■ What the task asks
Wherever the word "installRecord" shows up in the data, report the line it sits in.

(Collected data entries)
——

-- ==== Sys2Proof/Laws/BooksEvents.lean ====
section
/-! SUPPORT. The fills, the frames, the expiries, the aborts and the issue of commands as moves on the books. -/

namespace Sys2Proof.Machine

namespace Books

variable {s u : State}

/-! ## Fills and writes -/

theorem loseRecord (h : Books s u) (g : Nat) (ws : List Waiter) : Books s (loseRecord g ws u) :=
  (h.keeps ((((Keeps.refl u).issueWrite g _).offerNotice _).countEvent _)).presentToContexts
    (fun _ _ ho => Goes.loseRecord ho g)

theorem installSettled (h : Books s u) (g : Nat) (ws : List Waiter) (x : Settled) :
    Books s (installSettled g ws x u) := by
  unfold Machine.installSettled
  split
  · exact h.keeps ((Keeps.refl u).installRecord _ _)
  · exact h.keeps ((((Keeps.refl u).issueWrite _ _).countEvent _).installRecord _ _)
  · exact (h.loseRecord g ws).keeps (((Keeps.refl _).installRecord _ _).redecideGranule _)

theorem serveWaiter (h : Books s u) (g : Nat) (w : Waiter) : Books s (serveWaiter g w u) := by
  unfold Machine.serveWaiter
  split
  · exact h
  · split
    · exact h.keeps ((Keeps.refl u).decideResident _ _)
    · exact h.serveContext _ _

theorem serveWaiters (h : Books s u) (n g : Nat) : Books s (serveWaiters n g u) := by
  induction n generalizing u with
  | zero => exact h
  | succ n ih =>
      unfold Machine.serveWaiters
      split
      · exact ih ((h.keeps ((Keeps.refl u).modEntry g _)).serveWaiter g _)
      · exact h
      · exact h

theorem removeEntry (h : Books s u) (g : Nat) : Books s (removeEntry g u) := by
  have h0 : Keeps u { u with miss := u.miss.filter (fun e => !(e.granule == g)) } := (Keeps.refl u).same rfl
  exact h.keeps (h0.presentOccupancy u)

theorem fillEntry (h : Books s u) (e : MissEntry) (f : Option (BitVec 64)) (d : DramReturn) :
    Books s (fillEntry e f d u) := by
  unfold Machine.fillEntry
  have h0 : Books s { u with port := dropOldest e.granule u.port } := h.keeps ((Keeps.refl u).same rfl)
  exact ((h0.installSettled e.granule e.waiters (settle e f (u.stored e.granule) d)).serveWaiters
    e.waiters.length e.granule).removeEntry e.granule

/-- FILL's context enters POST at its last write. -/
theorem endFill (h : Books s u) : Books s (endFill u) := by
  unfold Machine.endFill Machine.presentToContexts
  have h0 : Books s { u with fill := none } := h.keeps ((Keeps.refl u).same rfl)
  refine h0.foldl (fun v c => ?_) _
  cases hw : v.work c with
  | none =>
      refine (refl v).move (fun _ => .keep (fun c' => ?_) (fun _ => rfl) (fun _ => rfl))
      by_cases e : c' = c
      · subst e
        rw [work_modWork_same, hw]
        rfl
      · exact work_modWork_other _ v e
  | some w =>
      cases hj : w.job with
      | format size b n =>
          by_cases hp : w.phase = .fill
          · refine (refl v).post .ok none (.counts size (n.getD 0) 0) hw ?_ ((Beside.refl c v).modWork _) ?_
            · unfold Work.promised
              rw [hj]
              simp [Job.limit]
            · rw [work_modWork_same, hw]
              simp [hj, hp]
          · refine (refl v).workTo hw ((Beside.refl c v).modWork _) (w' := w) ?_ Goes.refl
            rw [work_modWork_same, hw]
            simp [hj, hp]
      | range base count e op =>
          refine (refl v).workTo hw ((Beside.refl c v).modWork _) (w' := w) ?_ Goes.refl
          rw [work_modWork_same, hw]
          simp [hj]
      | query g =>
          refine (refl v).workTo hw ((Beside.refl c v).modWork _) (w' := w) ?_ Goes.refl
          rw [work_modWork_same, hw]
          simp [hj]
      | closeDomain d =>
          refine (refl v).workTo hw ((Beside.refl c v).modWork _) (w' := w) ?_ Goes.refl
          rw [work_modWork_same, hw]
          simp [hj]

theorem completeFillWrite (h : Books s u) (g : Nat) (f : FillWrites) : Books s (completeFillWrite g f u) := by
  have h0 := h.keeps ((Keeps.refl u).storeImage g (encodeImage (fillRecord f.root g))
    (Config.ecc (encodeImage (fillRecord f.root g))))
  unfold Machine.completeFillWrite
  dsimp only
  generalize Machine.storeImage g (encodeImage (fillRecord f.root g)) (Config.ecc (encodeImage (fillRecord f.root g))) u =
    v at h0 ⊢
  have h1 : Keeps v { v with fill := some { f with outstanding := removeGranule g f.outstanding } } :=
    (Keeps.refl v).same rfl
  split
  · exact h0.endFill
  · exact h0.keeps h1

/-! ## Frames and expiries -/

theorem strayAnswer (h : Books s u) (l : LinkId) : Books s (strayAnswer l u) := h.keeps ((Keeps.refl u).countEvent _)

theorem takeRecallAck (h : Books s u) (l : LinkId) (c : CtxId) (q : BitVec 4) : Books s (takeRecallAck l c q u) := by
  unfold Machine.takeRecallAck
  split
  · exact h.modWork c (fun _ _ ho => Goes.clearMark ho l)
  · exact h.strayAnswer l

theorem takeWipeDone (h : Books s u) (l : LinkId) (c : CtxId) (q : BitVec 4) (failed : Bool) :
    Books s (takeWipeDone l c q failed u) := by
  unfold Machine.takeWipeDone
  split
  · rename_i hm
    refine h.modWork c (fun w hw ho => ?_)
    have hr : w.run.isSome = true := by
      unfold State.wipeMatches at hm
      rw [hw] at hm
      simp only [Bool.and_eq_true] at hm
      have := hm.2
      unfold Work.wipeOutstanding at this
      split at this
      · rename_i hr
        rw [hr]
        rfl
      · cases this
    split
    · exact Goes.failWipe ho hr _ _
    · exact Goes.wipeOk ho hr
  · exact h.strayAnswer l

theorem completeRejoin (h : Books s u) (l : LinkId) : Books s (completeRejoin l u) :=
  ((h.keeps ((Keeps.refl u).modLink l _)).presentToContexts (fun _ _ ho => Goes.linkRejoined ho l)).keeps
    ((Keeps.refl _).offerNotice _)

theorem takeRejoinAck (h : Books s u) (l : LinkId) (n : BitVec 4) : Books s (takeRejoinAck l n u) := by
  unfold Machine.takeRejoinAck
  split
  · exact h.strayAnswer l
  · split
    · exact h.completeRejoin l
    · exact h.strayAnswer l
  all_goals exact h

theorem takeCheck (h : Books s u) (l : LinkId) (k : Check) : Books s (takeCheck l k u) := by
  unfold Machine.takeCheck
  dsimp only
  split
  · exact h.leaveUpToRejoin _ _
  · split
    · exact h.leaveUpToRejoin _ _
    · exact h.keeps ((Keeps.refl u).modLink l _)

theorem lookUpCheck (k : Check) (u : State) : Keeps u (lookUpCheck k u) := by
  unfold Machine.lookUpCheck
  split
  · exact (((Keeps.refl u).decideResident _ _).touchResident _).countEvent _
  · dsimp only
    split
    · rename_i v hv
      exact ((Keeps.refl u).countEvent _).takeMiss hv
    · exact ((Keeps.refl u).countEvent _).answerRetry _

theorem portCheck (h : Books s u) (k : Check) : Books s (portCheck k u) := by
  unfold Machine.portCheck
  split
  · exact h.keeps ((Keeps.refl u).answerGrant _ _ _ _)
  · exact h.keeps ((Keeps.refl u).answerDenial _ _ _)
  · exact h.keeps (lookUpCheck k u)
  · exact h.keeps (lookUpCheck k u)

theorem expireMark (h : Books s u) (c : CtxId) (l : LinkId) : Books s (expireMark c l u) := by
  unfold Machine.expireMark
  split
  · split
    · have h1 : Books s (Machine.modWork c (Work.modRun (fun r => r.setMark l .awaitingRejoin)) u) :=
        h.modWork c (fun _ _ ho => Goes.modRun ho _ (fun _ => ⟨rfl, rfl, rfl⟩))
      exact h1.askRejoin l .recallExpiry
    · exact h
  · exact h

theorem expireRecall (h : Books s u) (c : CtxId) : Books s (expireRecall c u) :=
  (h.modWork c (fun _ _ ho => Goes.modRun ho (fun r => { r with deadline := none }) (fun _ => ⟨rfl, rfl, rfl⟩))).foldl
    (f := fun s l => Machine.expireMark c l s) (fun v l => (refl v).expireMark c l) _

theorem expireWipe (h : Books s u) (c : CtxId) (hd : ∃ d, u.deadline c = some d) : Books s (expireWipe c u) := by
  refine h.modWork c (fun w hw ho => Goes.failWipe ho ?_ _ _)
  obtain ⟨d, hd⟩ := hd
  unfold State.deadline at hd
  rw [hw] at hd
  cases hr : w.run with
  | none => simp [hr] at hd
  | some r => rfl

theorem exhaustRejoin (h : Books s u) (l : LinkId) : Books s (exhaustRejoin l u) :=
  ((h.keeps ((Keeps.refl u).modLink l _)).presentToContexts (fun _ _ ho => Goes.linkLost ho _ l)).keeps
    ((Keeps.refl _).offerNotice _)

theorem expireRejoin (h : Books s u) (l : LinkId) : Books s (expireRejoin l u) := by
  unfold Machine.expireRejoin
  split
  · exact h.keeps ((Keeps.refl u).beginAttempt _ l)
  · exact h.exhaustRejoin l

theorem takeSnapshot (h : Books s u) : Books s (takeSnapshot u) := h.keeps ((Keeps.refl u).same rfl)

/-! ## Responses, ABORT and LINK_CONTROL -/

theorem answer (h : Books s u) (m : Message) (a : Status) (r : Option Reason) : Books s (answer m a r u) :=
  h.keeps ((Keeps.refl u).same rfl)

theorem refuse (h : Books s u) (m : Message) (r : Reason) : Books s (refuse m r u) := h.answer m _ _

theorem withdrawRequest (h : Books s u) (c : CtxId) : Books s (withdrawRequest c u) :=
  (h.keeps ((Keeps.refl u).removeWaiters _)).modWork c (fun _ _ ho =>
    goes ho rfl rfl rfl rfl rfl (.inl rfl) (.inr (.inl rfl)) (runSame ho rfl))

theorem work_withdrawRequest (c : CtxId) (u : State) : (Machine.withdrawRequest c u).work c =
    (u.work c).map (fun w => { w with request := .noRequest, waiting := false }) := by
  unfold Machine.withdrawRequest
  exact work_modWork_same _ _ _

theorem abortEarly (h : Books s u) {c : CtxId} {w : Work} (hw : u.work c = some w) (ha : w.job.abortable = true)
    (hp : w.phase = .read ∨ w.phase = .validate) : Books s (abortEarly c w u) := by
  intro hk
  obtain ⟨o1, o2, o3, o4⟩ := ((h hk).contexts hk).1 c w hw
  revert hk
  unfold Machine.abortEarly
  have hx : (Machine.withdrawRequest c u).work c = some { w with request := .noRequest, waiting := false } := by
    rw [work_withdrawRequest, hw]
    rfl
  have hnp : w.phase ≠ .post := by rcases hp with e | e <;> (rw [e]; decide)
  show Books s (releaseReservation
    ({ w with request := .noRequest, waiting := false } : Work).job w.job.count _)
  refine (h.withdrawRequest c).stop (n := w.job.count) .aborted none (.counts 0 0 0) hx hnp ?_ ((Beside.refl c _).modWork _)
    ((work_modWork_same _ _ _).trans (by rw [hx]; rfl))
  show w.job.count = w.job.limit - w.cursor
  cases hj : w.job with
  | range base count e op =>
      obtain ⟨p1, p2, p3, p4, p5, p6⟩ := o2 base count e op hj
      have hv : w.phase = .validate := by
        rcases hp with e | e
        · exact absurd e p1
        · exact e
      rw [(p4 hv).1]
      simp [Job.count, Job.limit]
  | query g => simp [Job.count, Job.limit]
  | format a b n => rw [hj] at ha; cases ha
  | closeDomain d => rw [hj] at ha; cases ha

——

■ Exercise result
  · exact h.keeps ((Keeps.refl u).installRecord _ _)
  · exact h.keeps ((((Keeps.refl u).issueWrite _ _).countEvent _).installRecord _ _)
  · exact (h.loseRecord g ws).keeps (((Keeps.refl _).installRecord _ _).redecideGranule _)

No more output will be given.